DIY sheds pledge to remove harmful compounds from their shelves
The good news for bees is that two big DIY retailers have pledged to remove products containing neonicotinoids from their shelves. Although B&Q only stock one product with imidacloprid, Wickes have several containing thiamethoxam, both chemicals that are members of this harmful group of compounds. This is good news for home improvers and DIYers who can feel confident in not destroying bees while carrying our their building tasks.
Bees are not the only pollinators in trouble
We may not think of the role that Moths play in our lives, however they are also important pollinators and their numbers are also falling. Numbers of moths have declined in Britain by approximately 28% in the last 40 years, however this is nearer 40% in the South of England. It is believed that removal of habitat is the most important factor.
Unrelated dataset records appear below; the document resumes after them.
-- ==== Sys2Proof/Machine/State.lean ====
section
/-! DEFINITION. The device's state, how a step can fail, and the state right after reset. -/
namespace Sys2Proof.Machine

/-- No command stops the device with a fault: where the spec names an error the device records it and goes on. -/
inductive Fault where
deriving DecidableEq, Repr

/-- Why a command has no meaning. -/
inductive Refusal where
  /-- Raised by the dispatcher for a command whose meaning is not written yet. Safe: no statement follows from it. -/
  | notModelled (mnemonic : String)
deriving DecidableEq, Repr

/-- The device: three lanes, the arbiter, the island, the backup domain, the count of free values drawn, and the commands
that wait, first in, first out. -/
structure State where
  a : Lane
  b : Lane
  c : Lane
  arb : Arb
  isl : Island
  bak : Backup
  free : Nat
  pending : List Instr
deriving DecidableEq, Repr

/-! ### Values at reset -/

/-- No node of the key hierarchy has been invalidated (R336). -/
def gens0 : Gens := { dev := 0, ses := 0, sst := 0, agr := 0, sto := 0, leaf := [] }
/-- A class with no stored image. -/
def imageClass0 : ImageClass :=
  { bankA := [], bankB := [], rec0 := none, rec1 := none, busy := none, queued := false }
/-- MRAM of a part that has stored nothing. -/
def nvm0 : Nvm :=
  let tot : TotalsRec := { valid := false, tseq := 0, lastFlask := 0, slot := 0, mtrSeq := [], thmSeq := [], regs := [],
                           pulses := [] }
  let ret : RetainRec := { valid := false, seq := 0, imageId := 0, flags := [], counters := [], edges := [], timers := [] }
  { dict := imageClass0, logic := imageClass0, dirty := false, dirtySince := 0, totA := tot, totB := tot, totBusy := none,
    totNextB := false,
    flask := { valid := false, fseq := 0, baseSeq := 0, cause := 0, slot := 0, regs := [], mtr := [], thm := [],
               pulses := [] },
    fseq := 0, flaskBusy := none, retA := ret, retB := ret, gens := gens0, epochs := List.replicate 8 0, holdSec := 0,
    retag := none }
/-- An RTC whose backup domain has been lost (R406). -/
def rtcReset : Rtc :=
  { sec := 0, frac := 0, wday := 0, phase := 0, delta := 0, slewLeft := 0, err := 0, noTime := true, vbatLost := true,
    oscStop := false, stepped := false, standby := false, run := true, stepCnt := 0, setCnt := 0, acts := [] }

/-- An empty island word: every channel unconfigured. -/
def islandWord0 : IslandWord :=
  { stopping := 0, stopped := 0, fault := 0, restartable := 0, locked := false, islFault := false, crc := 0, confirm := 0, ch := [], faults := 0 }
/-- The strobe word before the first strobe. -/
def strobeWord0 : StrobeWord :=
  { mask := LaneSet.empty, arbFault := false, tamper := false, joiner := .A, donor := .A, joinPhase := 0, first := false, sync := false,
    solve := { minTiles := 0, verdict := false, solve := 0, round := 0, source := .A }, island := islandWord0,
    arb := { lanes := [(0, 0, 0), (0, 0, 0), (0, 0, 0)], log := [none, none, none, none], keyReady := false, cause := 0, hold := 0, gate := false } }
/-- A link that is up and has seen nothing. -/
def linkView0 : LinkView := { down := false, got := false, err := false, silent := 0, clean := 0, errs := [] }
/-- Agreement before the first strobe. -/
def agree0 : Agree :=
  { stage := .idle, own := [], direct := [], echoed := [], sets := [], offer := [], held := false, rxq := [], taken := false, round1Closed := false, relay := [],
    link0 := linkView0, link1 := linkView0, agreedDown := [false, false, false],
    downNext := [false, false, false] }
/-- The agreed image before first agreement: every value 0, every age at its maximum (R53). -/
def image0 : Image :=
  { mtr := List.replicate 24 (0, false), ain := List.replicate 32 (0, false), din := 0,
    rtd := List.replicate 16 (0, false), pulse := List.replicate 16 0, tb := 0, dtSec := 0, dtNs := 0, frames := [],
    age := 16777215, rtdAge := List.replicate 16 16777215, adm := [] }
/-- A closed session. -/
def session0 : Session :=
  { st := 0, port := 0xFE, epoch := 0, spent := false, keyClosed := false, txseq := 0, rxseq := 0, txCount := 0,
    rxCount := 0, staged := [], stagedAt := 0, wx := none, rs := none, retry := [], subs := [], defer := [], published := false }
/-- A dictionary at its defaults. -/
def dict0 : Dict :=
  { vals := [], written := [], clamps := [], clampCount := 0, journal := [], journalCount := 0, reqs := [], todo := [],
    sessions := List.replicate 8 session0, points := [], stats := List.replicate 15 0, reports := [],
    part := [20, 4, 6, 2], jMib := 2048 }
/-- The loop engine at a start. -/
def leng0 : Leng :=
  { active := false, loops := [], secs := [],
    traces := List.replicate 16 { st := 0, depth := 0x4000, count := 0, wrptr := 0, trigIdx := 0, post := 0, force := false,
                                  vPrev := none, trigSlot := none, ring := [] } }
/-- The logic sequencer at a start. -/
def lseq0 : Lseq :=
  { run := 0, image := none, pendImg := none, checking := none, flags := [], timers := [], counters := [], edges := [],
    inI := [], inW := [], work := ⟨[], []⟩, own := ⟨[], []⟩, pub := ⟨[], []⟩,
    exec := { running := false, idx := 0, acc := false, wacc := 0, stack := [], clocks := 0, budget := 0 }, cycle := 0, tl := 0,
    due := false, blanketDue := false, stopTl := 0, stopImg := none, first := 0, nextFirst := 0, restart := none, published := false, pubSeen := false,
    ownDrop := false, ownDropPrev := false, lastRetain := 0, retainSeq := 0, checkDone := false }
/-- A register at zero. -/
def eregReset : EReg := { val := 0, wrap := 0, res := 0, intv := 0, k := 0 }
/-- A feeder at a start. -/
def feederReset : Feeder :=
  { mode := .off, tOpen := 0, tRef := 2000000, lastCross := 0, crossed := false, below := false, prev := none,
    held := none, sums := List.replicate 21 0, folded := 0, open2 := [], regs := List.replicate 36 eregReset,
    acc := { cycles := 0, nominal := 0, partials := 0, nozc := false, clip := false, sag := false, start := none, last := 0,
             openOff := 0xFFFF, closeOff := 0xFFFF, minP := none, maxP := none, minV := [none, none, none] },
    seq := 0, flags := 0, ring := [], fresh := [], q := [], qVis := [], stage := 0 }
/-- Thermal metering at a start (R236: every channel faulty until its first code). -/
def thmReset : Thm :=
  { chans := List.replicate 16 { fault := true, temp := 0 },
    circs := List.replicate 8
      { regs := List.replicate 4 eregReset, seq := 0,
        acc := { start := none, startTb := 0, last := 0, flags := 0, loS := none, hiS := none, loR := none, hiR := none,
                 hiP := none, uncredited := 0 },
        win := [], winLen := 0, stale := false, ring := [], fresh := [], q := [], qVis := [] },
    counts := List.replicate 16 [], tbPrev := none,
    vpo := List.replicate 16 { owed := 0, accr := 0, active := none, lastEnd := none, moved := [], backlog := false,
                               width := 0 },
    tseq := 0, lastFlask := 0, merge := none, want := none, merging := false, stage := 0, metered := 0, qVis := [], q := [] }
/-- The solver at a start: no model is active. -/
def solverReset : Solver :=
  { mstate := 0, commitAt := 0, held := [], active := false, mver := 0, pendVer := 0, refCode := 0, refIndex := 0,
    refSub := 0, refRow := 0, netSig := 0, sigs := [], disc := [], order := [], pendOrder := [], factorBytes := 0,
    factorHeld := 0, tFact := 0, tFs := 0, admFail := false, num := 0, run := none,
    last := { status := 0, flags := 0, num := 0, round := 0, coldSub := 0, pubCold := 0, snap := 0, pubSlot := 0,
              result := none },
    warm := none, cancel := false, now := 0, asked := false }
/-- A coupling round that computed nothing. -/
def roundReset : RoundState :=
  { entries := [], xi := [], eta := [], rp := 0, rd := 0, nans := [], nanSeen := false, bad := false }
/-- A lane's own progress at a start: nothing assembled, no factor. -/
def solvOwnReset : SolvOwn :=
  { phase := 0, last := 0, done := false, fact := false, built := 0, retired := 0, fetching := false, fetched := false,
    missed := false, catchup := false, factor := none, newFac := none, nocomp := false,
    store := { heads := [], recs := [], resident := 0 }, work := none, cur := roundReset, old := roundReset }
/-- A port with its link down. -/
def portReset : PortSt :=
  { up := false, mode := 0, an := 0, addr := [0, 0, 0], queues := List.replicate 8 [], oper := none, pend := none,
    entry := 0, nd := [], ndTick := 0, echoSec := 0, echoCnt := 0, busyTill := 0, lastTx := none,
    ptp := { st := 0, foreign := none, seen := 0, sync := none, syncSeq := 0, annSeq := 0, reqSeq := 0, tReq := none,
             d21 := none, delay := none } }
/-- The time unit at reset. -/
def timeReset : TimeUnit :=
  { clock := 0, y := 0, yi := 0, offs := [], lastT2 := none, filt := 0, locked := false, inRun := 0, outRun := 0,
    parent := none, parentId := none, gm := false, fifo := [],
    pins := List.replicate 4 { level := false, held := false, ref := none, fallAt := none } }

/-- A lane held in reset (R458). -/
def laneReset : Lane :=
  { life := .held, regs := [], shadow := [], latch := [], slot := 0, inRun := false, ticks := 0, mask := LaneSet.empty,
    word := strobeWord0, agree := agree0, img := image0, dict := dict0,
    key := { ready := false, reg := none, host := none, rx := none, job := none, engines := [], enginesNext := none },
    keyA := { gens := gens0, enrols := [], mramDue := none, enrolEnd := none }, rtc := rtcReset, nvm := nvm0, vw := [], step1 := false,
    step3 := false, step4 := false, step5 := false, step6 := false, stepL := false, tx := [], evq := [], sent := [],
    rep := { rseq := 0, uce := 0, clkFail := false, selfOk := false, cecc := 0, tecc := 0, oot := 0, absent := 0 },
    notices := [], peers := List.replicate 8 (0, 0), cfgOut := none, leng := leng0, lseq := lseq0,
    feeders := List.replicate 4 feederReset, thm := thmReset, solver := solverReset,
    solv := solvOwnReset,
    rtdOwn := List.replicate 16 { last := none, prev := none }, pulseOwn := List.replicate 16 { count := 0, period := 0 },
    plevel := 0, ports := List.replicate 16 portReset, time := timeReset, tbu := { tb := 0, kappa := 0, rtcN := 800000000 },
    ownStats := [0, 0, 0, 0], statSlot := none, firstSlot := 0, trip := none, irq := 0, tamperNew := false,
    copy := { bulk := false, dram := false, passes := 0, factor := false, trailing := false }, waitFrom := 0,
    backoff := false, handover := false }

/-- A lane's record at the arbiter before any roll call. -/
def judge0 : LaneJudge :=
  { rep := { state := 0, rejoinReq := false, uce := false, clkFail := false, selfOk := false, uceCause := 0, rseq := 0,
             solve := { solve := 0, last := 0, done := false, fact := false, tiles := 0 }, noComp := false, cecc := 0,
             tecc := 0, oot := 0, lastDev := 0, absent := 0, locks := 0, temp := 0, links := 0, slot := 0 },
    polled := false, answered := false, missed := false, missedRun := 0, nextSeq := none, window := [], badRun := 0,
    manual := false, permit := false, restart := false, entries := [] }

/-- The arbiter held in reset (R458), its outputs at their defaults (R14). -/
def arbReset : Arb :=
  { inReset := true, fault := false, regs := [], shadow := [], mask := LaneSet.empty, nextMask := LaneSet.empty,
    strobe := strobeWord0, ticks := 0, slot := 0, agreed := false, agreeNext := false, firstSlot := 0,
    out := { slot := 0, isOpen := false, frames := [], passed := [] }, vdo := 0, vao := List.replicate 16 0,
    vpo := List.replicate 16 { queue := [], high := false, width := 0, since := 0, ran := false }, stop := none,
    hold := { active := false, slot := 0, snap := false, endBad := LaneSet.empty }, lanes := List.replicate 3 judge0, joining := false,
    dramDone := none, window := none, windowClosed := false, ready := LaneSet.empty,
    mbx := { h2d := [], d2h := [], held := [], copies := [], closed := [] }, msix := [], msi := [], perst := true,
    d3hot := false, last := .none, stall := none, cmds := [], delayed := [], solve := { minTiles := 0, judged := none, next := none },
    rolling := false, downLinks := [false, false, false], islWord := islandWord0, islSeen := false }

/-- A safe-stop channel before configuration. -/
def islChannelReset : IslChannel :=
  { st := 0, cause := 0, v := 0, vPrev := 0, v0 := 0, t := 0, req := false, restartable := false, gate := false,
    settling := false, hsFail := false, lsFail := false, testHigh := true, missed := 0, seen := false }
/-- The island after its power-on: UNCONFIG, gates off, the reset input not armed (R377). -/
def islandReset : Island :=
  { locked := false, block := [], crc := 0, confirm := 0, ch := List.replicate 16 islChannelReset,
    word := 0, wordSeq := 0, newWord := none, sinceWord := 0, lost := true, hostReq := 0, armed := false, stuck := false,
    faults := 0, first := 0, regs := [], shadow := [], sfault := false }

/-- The backup domain after its loss (R417). -/
def backupReset : Backup :=
  { log := [none, none, none, none], lost := 0, event := false, active := false, policy := 0, holdFrom := none, holdSec := 0, holds := 0,
    wasReset := false, wasPor := true, wasVddArb := false, wasFault := false, chEnable := false,
    chCell := 0, chVlimit := 3000, chIlimit := 100, mv := 0, atLimit := false, mains := true }

/-- The machine right after reset: every lane and the arbiter held in reset, the island unconfigured, nothing waiting. -/
def State.reset : State :=
  { a := laneReset, b := laneReset, c := laneReset, arb := arbReset, isl := islandReset, bak := backupReset, free := 0,
    pending := [] }

end Sys2Proof.Machine
end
While we might not feel very fond of moths they are an important source of food for our birds. Our gardens just wouldn’t be the same without the songbirds that visit would they? Those of us that watch the birds feeding fledgelings know that caterpillars make up a large proportion of food for chicks.
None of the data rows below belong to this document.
/-- A finding at a field, or at a table row. -/
def atField (b : Bool) (code index sub : Nat) : List Finding := if b then [⟨code, index, sub, 0xFFFFFFFF⟩] else []
def atRow (b : Bool) (code index row : Nat) : List Finding := if b then [⟨code, index, 0, row⟩] else []

/-- One round of spreading reachability over edges (from, to, both ways). -/
def spreadOnce (es : List (Nat × Nat × Bool)) (r : List Bool) : List Bool :=
  es.foldl (fun r e =>
    let r := if r.getD e.1 false then r.set e.2.1 true else r
    if e.2.2 && r.getD e.2.1 false then r.set e.1 true else r) r
/-- Reachability after a number of rounds. -/
def spread (es : List (Nat × Nat × Bool)) : (fuel : Nat) → List Bool → List Bool
  | 0, r => r
  | k + 1, r =>
    let r' := spreadOnce es r
    if r' == r then r else spread es k r'
/-- The segments as edges with their numbers; `both` when each is passed in either direction. -/
def segEdges (g : ObjReader) (both : Bool) : List (Nat × Nat × Bool) :=
  (List.range (segCount g)).map fun i => (segFrom g i, segTo g i, both || segMode g i == 1)
/-- The nodes connected to a pressure reference of their own network. -/
def reached (g : ObjReader) : List Bool :=
  spread ((segEdges g true).filter fun e => nodeNet g e.1 == nodeNet g e.2.1) (nodeCount g)
    ((List.range (nodeCount g)).map fun i => nodeType g i == 4)
/-- A FIXED segment that every source path opposes (R108, DIRECTION): without it, paths from source nodes along the permitted
directions reach its end and not its beginning. -/
def opposed (g : ObjReader) (i : Nat) : Bool :=
  let src := (List.range 64).filter (fun s => objNat g (0x7300 + s) 1 == 1) |>.map fun s => objNat g (0x7300 + s) 2
  let r := spread ((segEdges g false).eraseIdx i) (nodeCount g) ((List.range (nodeCount g)).map src.contains)
  segMode g i == 0 && r.getD (segTo g i) false && !r.getD (segFrom g i) false

/-- Findings of one attached object: source, store, pump set. Node type 1 alone counts as below network-feeder level (DESIGN
CHOICE, log 143). -/
def checkAttached (g : ObjReader) (idx : Nat) : List Finding :=
  if objNat g idx 1 = 1 then
    let n := objNat g idx 2
    atField (decide (nodeCount g ≤ n)) 2 idx 2 ++ atField (decide (n < nodeCount g) && nodeType g n == 1) 3 idx 2
  else []

/-- Findings of a substation. -/
def checkSub (g : ObjReader) (n : Nat) : List Finding :=
  let idx := 0xA000 + n
  let br := (List.range 4).any fun k => subBranch g n k != 0xFFFF && !branchExists g (subBranch g n k)
  let nd := (List.range 4).any fun k => subNode g n k != 0xFFFF && decide (nodeCount g ≤ subNode g n k)
  let at' := (List.range 4).any fun k =>
    decide (subNode g n k < nodeCount g) && nodeNet g (subNode g n k) != k
  let form := objNat g idx 2 == 1
  let d := subDims g n
  let inputs := (List.range 3).any fun c =>
    (List.range 2).any (fun r => (subMask g n 4).testBit (3 * r + c))
      && !(List.range 4).any fun r => (subMask g n 1).testBit (3 * r + c)
  atField br 2 idx 5 ++ atField nd 2 idx 6 ++ atField at' 3 idx 6
    ++ atField (form && (decide (4 < d.1) || decide (3 < d.2) || inputs)) 5 idx 0x28

/-- All findings in index order. A network without exactly one pressure reference is reported at row 0 (DESIGN CHOICE, log
162). -/
def modelFindings (g : ObjReader) : List Finding :=
  let zones := (List.range 16).flatMap fun z =>
    let p := objNat g (0x7010 + z) 1
    atField (decide (p ≠ 0xFF) && !netPresent g p) 2 (0x7010 + z) 1
  let feeders := (List.range 64).flatMap fun f =>
    let p := objNat g (0x7020 + f) 1
    let m := objNat g (0x7020 + f) 2
    atField (decide (p ≠ 0xFF) && !zoneExists g p) 2 (0x7020 + f) 1
      ++ atField (decide (p ≠ 0xFF) && decide (4 ≤ m) && decide (m ≠ 0xFF)) 2 (0x7020 + f) 2
  let branches := (List.range 512).flatMap fun b =>
    let p := objNat g (0x7100 + b) 1
    atField (decide (p ≠ 0xFF) && !nfExists g p) 2 (0x7100 + b) 1
  let sources := (List.range 64).flatMap fun s => checkAttached g (0x7300 + s)
  let stores := (List.range 32).flatMap fun s => checkAttached g (0x7340 + s)
  let flex := (List.range 64).flatMap fun f =>
    atField (objNat g (0x7360 + f) 1 == 1 && decide (nodeCount g ≤ objNat g (0x7360 + f) 2)) 2 (0x7360 + f) 2
  let pumps := (List.range 256).flatMap fun p =>
    let m := objNat g (0x7400 + p) 9
    checkAttached g (0x7400 + p) ++ atField (objNat g (0x7400 + p) 1 == 1 && decide (4 ≤ m) && decide (m ≠ 0xFF)) 2 (0x7400 + p) 9
  let nc := nodeCount g
  let r := reached g
  let refs (n : Nat) : Nat := ((List.range nc).filter fun i => nodeNet g i == n && nodeType g i == 4).length
  let nodes := atRow (decide (16384 < nc)) 1 0x7500 16384
    ++ (List.range nc).flatMap (fun i =>
      atRow (!netPresent g (nodeNet g i) || !zoneExists g (nodeZone g i)) 2 0x7500 i
        ++ atRow (decide (nodeNet g i < 3) && !r.getD i false) 4 0x7500 i)
    ++ (List.range 3).flatMap fun n => atRow (netPresent g n && refs n != 1) 4 0x7500 0
  let sc := segCount g
  let segs := atRow (decide (24576 < sc)) 1 0x7501 24576
    ++ (List.range sc).flatMap (fun i =>
      let p := segPump g i
      let sub (a : Nat) : Bool := nodeType g a == 1
      atRow (decide (nc ≤ segFrom g i) || decide (nc ≤ segTo g i) ||
          (decide (p ≠ 0xFFFF) && (decide (256 ≤ p) || objNat g (0x7400 + p) 1 != 1))) 2 0x7501 i
        ++ atRow (decide (p ≠ 0xFFFF) && (sub (segFrom g i) || sub (segTo g i))) 3 0x7501 i
        ++ atRow (opposed g i) 6 0x7501 i)
  let links := atRow (decide (256 < linkCountT g)) 1 0x7502 256
    ++ (List.range (linkCountT g)).flatMap fun i =>
      atRow (!nfExists g (natAt (g 0x7502 1) (12 * i) 1) || !nfExists g (natAt (g 0x7502 1) (12 * i + 1) 1)) 2 0x7502 i
  let subs := (List.range 4096).flatMap fun n => if subExists g n then checkSub g n else []
  let avail := (List.range 16).flatMap fun a =>
    let s := objNat g (0x7600 + a) 5
    atField (objNat g (0x7600 + a) 1 == 6 && !(decide (s < 64) && objNat g (0x7300 + s) 1 == 1)) 2 (0x7600 + a) 5
  zones ++ feeders ++ branches ++ sources ++ stores ++ flex ++ pumps ++ nodes ++ segs ++ links ++ avail ++ subs

/-- The outcome of CHECK: none when the model passes. -/
def modelCheck (g : ObjReader) : Option Finding := (modelFindings g).head?

/-! ### The timing model (Table 04-6), in units of 1/136 ns -/

/-- One nanosecond in these units. -/
def tns : Nat := 136

/-- Worst-case assembly time (R102). -/
def tAsm (records recomputed elems : Nat) : Nat := (200000 + 1100 * records + 3500 * recomputed + 18 * elems) * tns

/-- Records resident in the problem store (R140). -/
def resident (m n psBytes : Nat) : Nat := min m ((psBytes - 3072) / (768 + 112 * n))

/-- Streaming term of a round. -/
def tStr (m n psBytes : Nat) : Nat :=
  let s := m - resident m n psBytes
  -- 1.125 × 2 × bytes / 17 GB/s: 18 / 8 × bytes / 17 ns, which is 18 units a byte
  if s = 0 then 0 else 18 * (s * (768 + 112 * n)) + 300000 * tns

/-- One coupling round with T healthy tiles. -/
def tRound (m n psBytes tiles ksub jnet f tfs : Nat) : Nat :=
  (((m + tiles - 1) / max 1 tiles) * (ksub * 1000 + 1500) + (jnet * f * tfs + 20000) + 50000) * tns + tStr m n psBytes

/-- T_D of R130. -/
def tD (deadline : Nat) : Nat := (deadline * 20 - 101) * 50000 * tns

/-- The round budget (R130). -/
def roundBudget (deadline tasm tfact tround : Nat) : Nat :=
  if tD deadline < tasm + tfact then 0 else min 255 ((tD deadline - tasm - tfact) / max 1 tround)

/-- The optimiser fields the admission check may move (R142). -/
structure Admit where
  period : Nat
  deadline : Nat
  rounds : Nat
  ksub : Nat
  jnet : Nat
deriving DecidableEq, Repr

/-- What the check knows of the model: substations, horizon, problem store, nodes and segments, figures. -/
structure AdmModel where
  m : Nat
  n : Nat
  ps : Nat
  elems : Nat
  tFact : Nat
  tFs : Nat
deriving DecidableEq, Repr

/-- Worst-case solve time. -/
def admWc (x : AdmModel) (a : Admit) : Nat :=
  tAsm x.m x.m x.elems + x.tFact * 1000 * tns + a.rounds * tRound x.m x.n x.ps 48 a.ksub a.jnet 3 x.tFs
/-- The check passes. -/
def admOk (x : AdmModel) (a : Admit) : Bool := decide (admWc x a ≤ tD a.deadline)
/-- The largest value from `hi` down to `lo` at which a field passes, or `lo`. -/
def admLargest (ok : Nat → Bool) (lo : Nat) : (hi : Nat) → Nat
  | 0 => lo
  | k + 1 => if k + 1 ≤ lo then lo else if ok (k + 1) then k + 1 else admLargest ok lo k

/-- The least DEADLINE whose T_D is at least a time. -/
def deadlineFor (t : Nat) : Nat := ((t + 50000 * tns - 1) / (50000 * tns) + 101 + 19) / 20
/-- The steps of R142 in order, each only as far as needed, with the field it moves: 5 DEADLINE, 9 the round limit, 7 K_SUB,
0xA J_NET. -/
def admitSteps (x : AdmModel) : List (Nat × (Admit → Admit)) :=
  let need (f : Admit → Admit) (a : Admit) : Admit := if admOk x a then a else f a
  let rounds (lo : Nat) (a : Admit) : Admit :=
    { a with rounds := admLargest (fun r => admOk x { a with rounds := r }) (min lo a.rounds) a.rounds }
  let ksub (lo : Nat) (a : Admit) : Admit :=
    { a with ksub := admLargest (fun k => admOk x { a with ksub := k }) (min lo a.ksub) a.ksub }
  let jnet (a : Admit) : Admit := { a with jnet := admLargest (fun j => admOk x { a with jnet := j }) 1 a.jnet }
  [(5, fun a => if a.period * 1000 < a.deadline then { a with deadline := a.period * 1000 } else a),
   (9, need (rounds 10)), (7, need (ksub 10)), (9, need (rounds 1)), (7, need (ksub 1)), (0xA, need jnet),
   (5, need fun a => { a with deadline := max a.deadline (min (min 60000 (a.period * 1000)) (deadlineFor (admWc x a))) })]
/-- The value of a field. -/
def Admit.field (a : Admit) (k : Nat) : Nat :=
  if k = 5 then a.deadline else if k = 9 then a.rounds else if k = 7 then a.ksub else a.jnet
/-- The check's result: the fields in force, and each clamp in order: field, value before, value after. -/
def admit142 (x : AdmModel) (a : Admit) : Admit × List (Nat × Nat × Nat) :=
  (admitSteps x).foldl (fun r st =>
    let b := st.2 r.1
    (b, if b.field st.1 = r.1.field st.1 then r.2 else r.2 ++ [(st.1, r.1.field st.1, b.field st.1)])) (a, [])

/-! ### Hampers (R98) -/

/-- H, and the records of each hamper. -/
def hamperSizes (m : Nat) : List Nat :=
  let h := min 48 m
  (List.range h).map fun i => if i < m % h then (m + h - 1) / h else m / h

/-- Grid steps of an array that lie after its last element (R89): times in ns. -/
def extrapolated (tGrid start step count dt n : Nat) : Nat :=
  ((List.range n).filter fun k => decide (start + step * 1000000000 * count ≤ tGrid + k * dt * 1000000000)).length

end Sys2Proof.Machine
end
Wildlife garden tips to encourage pollinators
The best way to encourage beneficial insects into our gardens is to leave some sections of the garden to run a bit wild. Allowing some wild flowers and weeds like nettles to grow, will give valuable shelter and food to moth larvae and eggs. If you can’t bear to see a messy bit of garden why not screen off an area with your shed or an attractive willow hurdle? Even better would be to plant a screening hedge using native British species such as hawthorn, blackthorn and hazel, to offer even more natural habitats to garden wildlife.
You could build a compost heap, a leaf mould basket, a log pile and even sink a shallow container to collect water, all in a very small area, and then allow weeds to self seed around these fixtures. You will be amazed at the biodiversity this will encourage into your garden as insects shelter, frogs and toads take advantage of cool sheltered damp spots, and you may even get hedgehogs moving into your log pile.